Anyone see anything that I have obviously missed? Any concerns, etc.

thanks again.
SnowMower


----------



## snowmower

What, no replies?! Don't you guys like my pictures?:monkey: 

SnowMower


----------



## Greg

Can you make the pic a little more detailed on the frame/blower sides. Bit hard for me to "picture" your new setup working.


----------



## Old_Nodaker

Why not just use a piece of chain between the actuator and blade? How far does the actuator move?


----------



## snowmower

It's for a blower actually.

Problem is, I cannot use the JB mounting brackets with the snowblower mounted. And there is not enough room at the front of the tractor to attach an actuator. So I am trying to get this mounted somewhere out of the way.
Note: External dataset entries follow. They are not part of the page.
/-- Settles O47: CAL_CTL and RAW_CTL through the front-end page's registers, a calibration's step from how its heats went, the gain
loop from the gain it asks for, and a notch from its run of shallow heats. -/
theorem calibrationAndGain : Obligations.CalibrationAndGain := by
  unfold Obligations.CalibrationAndGain
  refine ⟨fun link s => ⟨fun hears hlock v => ⟨fun hlo hhi => exec_calCtl_spec hears hlock hlo hhi, fun hlo hhi => ⟨?_, ?_, ?_⟩⟩, ?_⟩,
    ?_, ?_⟩
  case refine_1 => exact fun h1 h2 => ends_of_exec (exec_rawCtl_refused hears hlock hlo hhi h1 h2)
  case refine_2 =>
    intro hst hrd
    obtain ⟨t, ht, hfec⟩ := exec_rawCtl_taken hears hlock hlo hhi ⟨hst, fun hw => Bool.noConfusion (hw.symm.trans hrd)⟩
    refine ⟨t, ht, ?_⟩
    rw [hfec, rawReq, hrd]
    exact ⟨rfl, rfl, rfl⟩
  case refine_3 =>
    intro hst hwr hguard
    obtain ⟨t, ht, hfec⟩ := exec_rawCtl_taken hears hlock hlo hhi ⟨hst, fun _ => hguard⟩
    refine ⟨t, ht, ?_⟩
    rw [hfec, rawReq, hwr]
    rfl
  case refine_4 =>
    intro hr hst hlo hhi hdue osc bands
    have hexec := exec_calibrationStep hr hst hlo hhi ((calHeats_eq _).symm ▸ hdue) osc bands
    exact ⟨fun hbad => ⟨_, hexec, State.calStepEnd_passes osc bands hbad⟩,
      fun hbad hreps => hexec.trans (congrArg _ (State.calStepEnd_repeats osc bands hbad hreps)),
      fun hbad hreps => ⟨_, hexec, State.calStepEnd_gives_up hbad hreps osc bands⟩⟩
  case refine_5 => exact fun stream s n j hr hat hon hg hst hheld hper => exec_feGainLoop_spec hr hat hon hg hst hheld hper
  case refine_6 =>
    intro stream k s st c hact hslave hlow
    obtain ⟨hfree, hothers, hchains, hirq⟩ := s.releaseNotch_spec stream k
    exact ⟨_, exec_notchRelease hact hslave hlow, hfree, fun j _ hj => hothers j hj, hchains, hirq⟩

end Sys2Proof.Machine

/-! ## Injection jobs (rules R203, R204, R206, R207, R209 to R211) -/

namespace Sys2Proof.Machine

/-! ### Jobs in their slots -/

theorem Tab.mem_put {α : Type} {t : Tab α} {k : Nat} {x : α} {e : Nat × α} (h : e ∈ Tab.put t k x) : e = (k, x) ∨ e ∈ t := by
  induction t with
  | nil => exact .inl (List.mem_singleton.1 h)
  | cons a t ih =>
    rw [Tab.put] at h
    split at h
    · exact List.mem_cons.1 h
    · obtain rfl | h := List.mem_cons.1 h
      · exact .inr List.mem_cons_self
      · exact (ih h).imp_right (List.mem_cons_of_mem _)

/-- What a table lists once a value stands at a key: that value there, and the other keys' as before. -/
theorem Tab.mem_ins {α : Type} {t : Tab α} {k : Nat} {x : α} {e : Nat × α} (h : e ∈ Tab.ins t k x) :
    e = (k, x) ∨ (e ∈ t ∧ e.1 ≠ k) := by
  refine (Tab.mem_put h).imp_right fun hd => ?_
  obtain ⟨ht, hk⟩ := List.mem_filter.1 hd
  exact ⟨ht, by simpa using hk⟩

theorem Tab.del_put {α : Type} (t : Tab α) (k : Nat) (x : α) : Tab.del (Tab.put t k x) k = Tab.del t k := by
  unfold Tab.del
  induction t with
  | nil => simp [Tab.put]
  | cons a t ih =>
    rw [Tab.put]
    split
    · simp
    · rw [List.filter_cons, ih, List.filter_cons]
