/-! ### Status codes -/

/-- The code's reading on the host's side (R101). -/
def statusOfCode (code : BitVec 3) : Option Status :=
  match code.toNat with
  | 0 => some .ok
  | 1 => some (.aborted .unknownOpcode)
  | 2 => some (.aborted .truncatedPayload)
  | 3 => some (.aborted .stateDeserializationError)
  | 4 => some (.aborted .stateSerializationError)
  | _ => none

theorem statusOfCode_statusCode (x : Status) : statusOfCode (statusCode x) = some x := by
  cases x with
  | ok => rfl
  | aborted e => cases e <;> rfl

theorem statusCode_injective {x y : Status} (h : statusCode x = statusCode y) : x = y :=
  Option.some.inj <| (statusOfCode_statusCode x).symm.trans <| h ▸ statusOfCode_statusCode y

theorem toNat_statusCode_lt (x : Status) : (statusCode x).toNat < 5 := by
  cases x with
  | ok => decide
  | aborted e => cases e <;> decide

/-! ### The statements -/

/-- Settles O31: the hand-over and every write keep the canonical form, and nothing else touches the buffer. -/
theorem stepKeepsTheCanonicalForm : Obligations.StepKeepsTheCanonicalForm := by
  intro s t wf run
  obtain ⟨-, idled⟩ | ⟨inv, _, _, -, -, aborted⟩ | ⟨inv, _, _, -, -, ran⟩ := step_cases s
  · obtain rfl := Host.Outcome.next.inj (run.symm.trans idled)
    exact wf
  · obtain rfl := Host.Outcome.next.inj (run.symm.trans aborted)
    exact wf_handedOver inv wf
  · exact wf_of_exec (ran.symm.trans run) (wf_handedOver inv wf)

/-- Settles O17: the check of R24 as lengths, and the datapath's abort before the read. -/
theorem unacceptedBufferAborts : Obligations.UnacceptedBufferAborts :=
  fun i _ => ⟨stateLengthOk_iff, exec_of_not_stateLenOk i⟩

/-- Settles O19: a success is one four-byte write, an abort touches STATUS alone. -/
theorem instructionsTouchOnlyCounterAndStatus : Obligations.InstructionsTouchOnlyCounterAndStatus := by
  intro i s t run
  obtain ⟨_, _, -, -, written, rfl⟩ | ⟨-, rfl⟩ := exec_cases run
  · exact ⟨rfl, rfl, Memory.len_memWrite32 written, fun _ => Memory.read_of_memWrite32_outside written⟩
  · exact ⟨rfl, rfl, rfl, fun _ _ => rfl⟩

/-- Settles O21: an instruction that runs to OK leaves `apply`, and both aborts keep the buffer handed over. -/
theorem callerSeesAnUpdateOrARejection : Obligations.CallerSeesAnUpdateOrARejection := by
  intro s t inv rest queued run
  refine ⟨?_, fun _ => status_of_step_of_decode_error queued run⟩
  obtain ⟨e, -, rfl⟩ | ⟨i, decoded, ran⟩ := step_cases_of_pending queued run
  · exact .inr ⟨_, rfl, rfl⟩
  · obtain ⟨cur, _, -, read, written, rfl⟩ | ⟨-, rfl⟩ := exec_cases ran
    · exact .inl ⟨i, cur, decoded, read, rfl, Memory.memRead32_of_memWrite32 written⟩
    · exact .inr ⟨_, rfl, rfl⟩

/-- Settles O24: the decoder's cases in the order of its checks, then the length of SB. -/
theorem statusFollowsTheErrorPriority : Obligations.StatusFollowsTheErrorPriority := by
  intro s inv rest queued
  obtain ⟨t, run⟩ := step_total s
  have failing {e} := status_of_step_of_decode_error (e := e) queued run
  have running {i} := status_of_step_of_decode_ok (i := i) queued run
  refine ⟨t, run, fun empty => failing (by rw [empty]; rfl), fun opc tail bytes => ?_⟩
  rw [bytes] at failing running ⊢
  obtain ⟨illegal, decoded⟩ | ⟨rfl, decoded⟩ | ⟨k, operand, rfl, short, decoded⟩ |
    ⟨k, _, _, _, _, _, operand, rfl, rfl, decoded⟩ := decode_cons_cases s.params.emptyInstrError opc tail
  · rw [failing decoded, if_pos illegal]
    rfl
  · have noOperand : ¬ (Kind.reset.opcode.toNat < 3 ∧ (Kind.reset.opcode :: tail).length < 5) := by
      simp [toNat_opcode_lt_three_iff]
    rw [running decoded, if_neg (toNat_opcode_lt_four .reset).not_ge, if_neg noOperand]
  · rw [failing decoded, if_neg (toNat_opcode_lt_four k).not_ge,
      if_pos ⟨toNat_opcode_lt_three_iff.mpr operand, short⟩]
    rfl
  · rw [running decoded, if_neg (toNat_opcode_lt_four k).not_ge, if_neg (c := _ ∧ _) (by simp)]

/-- Settles O25: of the outcomes a step can report, a decode error, OK and the read path's error, none is the write
path's. -/
theorem serializationErrorIsNeverRaised : Obligations.SerializationErrorIsNeverRaised := by
  intro s t run
  obtain ⟨-, idled⟩ | ⟨_, _, e, -, -, aborted⟩ | ⟨_, _, _, -, -, ran⟩ := step_cases s
  · obtain rfl := Host.Outcome.next.inj (run.symm.trans idled)
    simp
  · obtain rfl := Host.Outcome.next.inj (run.symm.trans aborted)
    simpa using decodeErrorStatus_ne_stateSerializationError e
  · rw [status_of_exec (ran.symm.trans run)]
    split <;> simp

/-- Settles O29: each of the three things a step can do answers a next state. -/
theorem everyStepAnswersANextState : Obligations.EveryStepAnswersANextState :=
  step_total

/-- Settles O6: the empty buffer's decode fails with the parameter's error, and the abort keeps the buffer. -/
theorem emptyBufferReportsTheParameter : Obligations.EmptyBufferReportsTheParameter :=
  fun _ _ _ queued => ⟨_, step_of_decode_error queued rfl, rfl, rfl⟩

/-- Settles O26: the code is injective because it can be read back. -/
theorem statusCodesTellOutcomesApart : Obligations.StatusCodesTellOutcomesApart :=
  ⟨rfl, rfl, rfl, rfl, rfl, fun _ _ => statusCode_injective, toNat_statusCode_lt⟩

/-- Settles O27: the step's equation for a successful decode, and what the hand-over sets. -/
theorem stepRunsTheDecodedInstruction : Obligations.StepRunsTheDecodedInstruction := by
  intro s inv rest i queued decoded _
  refine ⟨step_of_decode_ok queued decoded, rfl, rfl, rfl, fun none_new => ?_, fun bytes new => ?_⟩
  · simp [handedOver, none_new]
  · simp [handedBytes, new]

/-- Settles O28: with nothing pending a step is the idle one. -/
theorem withoutInvocationNothingHappens : Obligations.WithoutInvocationNothingHappens := by
  intro s empty
  obtain ⟨-, idled⟩ | ⟨_, _, _, queued, -⟩ | ⟨_, _, _, queued, -⟩ := step_cases s
  · exact idled
  all_goals exact absurd (empty.symm.trans queued) (List.cons_ne_nil _ _).symm

end Sys2Proof.Machine
end

section
/-! PROOFS. Refinement: a step is `Invoke` on byte sequences, and running the queue is the sequence of `Invoke`s. -/
namespace Sys2Proof.Machine

open Sys2Proof.Safety

/-! ### `Invoke` on bytes, one equation per outcome -/

theorem invokeBytes_of_decode_error {p : Params} {ib : List Byte} {e : DecodeError} (sb : List Byte)
    (failed : decode p.emptyInstrError ib = .error e) :
    invokeBytes p ib sb = (.aborted (decodeErrorStatus e), sb) := by
  simp [invokeBytes, failed]

theorem invokeBytes_of_not_stateLengthOk {p : Params} {ib sb : List Byte} {i : Instr}
    (decoded : decode p.emptyInstrError ib = .ok i) (rejected : stateLengthOk p sb.length = false) :
    invokeBytes p ib sb = (.aborted .stateDeserializationError, sb) := by
  simp [invokeBytes, decoded, rejected]

theorem invokeBytes_of_stateLengthOk {p : Params} {ib sb rest : List Byte} {i : Instr} {b0 b1 b2 b3 : Byte}
    (decoded : decode p.emptyInstrError ib = .ok i) (accepted : stateLengthOk p sb.length = true)
    (contents : sb = b0 :: b1 :: b2 :: b3 :: rest) :
    invokeBytes p ib sb = (.ok, le32Bytes (apply (le32 b0 b1 b2 b3) i) ++ rest) := by
  subst contents
  simp only [invokeBytes, decoded, if_pos accepted]

/-! ### Refinement -/

/-- An instruction does to the buffer what `Invoke` does to its bytes once they have decoded to it. -/
theorem exec_refines_invokeBytes {i : Instr} {s t : State} {ib : List Byte}
    (decoded : decode s.params.emptyInstrError ib = .ok i) (run : exec i s = .next t) :
    ∃ status, t.status = some status ∧ (status, sbBytes t) = invokeBytes s.params ib (sbBytes s) := by
  have sameCheck : stateLengthOk s.params (sbBytes s).length = s.stateLenOk :=
    congrArg _ (Memory.length_bytes s.sb)
  obtain ⟨cur, sb, accepted, read, written, rfl⟩ | ⟨rejected, rfl⟩ := exec_cases run
  · obtain ⟨b0, b1, b2, b3, rest, contents⟩ := Memory.exists_four_bytes (State.room_of_stateLenOk accepted)
    obtain rfl : cur = le32 b0 b1 b2 b3 := Option.some.inj (read.symm.trans (Memory.memRead32_of_bytes contents))
    have written : sb.bytes = le32Bytes (apply (le32 b0 b1 b2 b3) i) ++ rest := by
      rw [Memory.bytes_memWrite32 written, contents]
      rfl
    exact ⟨.ok, rfl, (congrArg _ written).trans
      (invokeBytes_of_stateLengthOk decoded (sameCheck.trans accepted) contents).symm⟩
  · exact ⟨_, rfl, (invokeBytes_of_not_stateLengthOk decoded (sameCheck.trans rejected)).symm⟩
I'll try to get yas a pic. Then, my strange engineering will reveal its genious. 

SnowMower


----------



## snowmower

Actually, craftsman has a lift assist for the blowers using an actuator.

Found out when I picked up the latest winter attachments catalog. Will try to get a good pic of it when I (well, the wife) gets the new camera at Christmas. But is appears to run along the same lines at my train of thought.
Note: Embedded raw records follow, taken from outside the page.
-- ==== Sys2Proof/Syntax.lean ====
section
/-!
DEFINITION. The commands of the block: one constructor per row of spec/opcode_table.json, in its order.
The first operand `t` of every command is the GCNT tick at which it reaches the T-domain (R409; log 2).
What a port reads from host memory stands in the command that takes the data (log 3), and so do the facts
that only the outside knows (a self-test's result, entropy, the place of an error; log 6).
-/

namespace Sys2Proof

/-- R502: the instructions of the engine's TAP segment. -/
inductive TapInstr where
  | bypass | idcode | sample | extest | clamp | highz | hyReg | hyMem | hyTrace
deriving DecidableEq, Repr

/-- R103, R502: what a debug access of HY_MEM names: a tile's SRAM, a cell of a region's pool or of enclave memory, the frame
memory of a V-core, the unsealer buffers, a key slot. -/
inductive DebugUnit where
  | tileSram (id : BitVec 8)
  | poolCell (r : BitVec 3) (cell : Nat)
  | enclaveCell (cell : Nat)
  | frameMemory (core : BitVec 4)
  | unsealer
  | keySlot (label : BitVec 10)
deriving DecidableEq, Repr

/-- R502: the access that the segment makes under the instruction that then stands in it: of a register (HY_REG), or of
memory (HY_MEM). -/
inductive DebugAccess where
  | nothing
  | regRead (offset : BitVec 19) (width : Nat)
  | regWrite (offset : BitVec 19) (width : Nat) (value : BitVec 64)
  | memRead (unit_ : DebugUnit) (length : Nat)
  | memWrite (unit_ : DebugUnit) (data : Bytes)
deriving DecidableEq, Repr

/-- R57: what the grade certificate of this start says, and whether it verifies: the disabled slots are in
the layout of SIL_DISABLED. -/
structure CertFacts where
  ok : Bool
  grade : Nat
  stepLetter : Nat
  stepDigit : Nat
  disabled : BitVec 64
deriving DecidableEq, Repr

/-- What the Zoxon system and the die's root of trust deliver to the engine at start (R50, R57, R82, R481):
the grade certificate and the public keys, 97 bytes each, by SIGNER_ID. -/
structure StartFacts where
  cert : CertFacts
  imageKeys : List (Nat × Bytes)
  manifestKeys : List (Nat × Bytes)
  tokenKeys : List (Nat × Bytes)
deriving DecidableEq, Repr

/-- R433: the result of a region's self-test. -/
structure TestResult where
  m : BitVec 9
  s : BitVec 9
  vc : BitVec 2
  switchOk : Bool
  poolOk : Bool
  /-- R329: the M-group's generator gives the test vector. -/
  genOk : Bool
deriving DecidableEq, Repr

/-- R329, R433: the region passes: a failure of its switch, its spine link, its pool or its M-group's generator fails it. -/
def TestResult.ok (x : TestResult) : Bool := x.switchOk && x.poolOk && x.genOk

/-- R430: what resets the engine. -/
inductive ResetSource where
  | die
  | rails (mask : BitVec 4)
deriving DecidableEq, Repr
Where the actuator would be going in on the same shaft as the lift lever and the support frame. Should be solid.

SnowMower


----------



## Argee

> _Originally posted by snowmower _
> *Actually, craftsman has a lift assist for the blowers using an actuator.
> 
> Found out when I picked up the latest winter attachments catalog.
> SnowMower *


I was out on their site also...I could not find it either...are you referring to the sleeve hitch lift??


----------



## snowmower

Don't know if this helps at all. Sorry, the 'old' camera only 460 by 480.

This is with the blower raised (note lift bar on left)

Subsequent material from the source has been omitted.